In this study, VOC profiles obtained following the heating of pig backfat under 9 different combinations of temperature and atmosphere (T = 150, 300 and 450 °C, ATM = air, nitrogen and reduced pressure atmosphere) were compared. Through the PCA, a strong effect of the sampling atmosphere was pointed out. The VOC profiles obtained under the air and nitrogen atmospheres presented a large diversity of molecules compared to those sampled under reduced pressure atmosphere conditions. This diversity is due, in the first case, to the generation of several compounds in the presence of oxygen, such as aldehydes, which are typically produced through the oxidation of lipids. In the second case, a large amount of nitrogenated compounds are produced, which are typically generated following the pyrolysis of amino acids. In reduced pressure atmosphere environments, a net increase in the headspace of several molecules intrinsic to backfat was observed. These include semi-volatiles, which see their extraction rate increase in such conditions. When looking at the response curves of boar taint-specific compounds, several behaviors are observed. However, most of the analyzed compounds see a maximum extraction yield with a heating temperature of 450 °C under a reduced pressure atmosphere.

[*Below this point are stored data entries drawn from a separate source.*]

-- ==== Sys2Proof/Machine/Core.lean ====
section
/-! DEFINITION. The machine as the host reads it. -/

def Sys2Proof.core : Host.Core := {
  State := Sys2Proof.Machine.State,
  Fault := Sys2Proof.Machine.Fault,
  Refusal := Sys2Proof.Machine.Refusal,
  step := Sys2Proof.Machine.step,
  reset := Sys2Proof.Machine.State.reset }
end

Taking into account both the general analysis of the VOC profiles and the analysis of the boar taint compounds, it seems that the reduced pressure atmosphere sampling at 450 °C is the best combination of parameters to extract maximum boar taint compounds when simultaneously reducing the extraction and production of heating artifacts. This combination seems interesting to use for all VOC-based methods. Obtaining higher concentrations of boar taint compounds and lower diversity of other compounds is desired to better detect boar taint, regardless of the method used.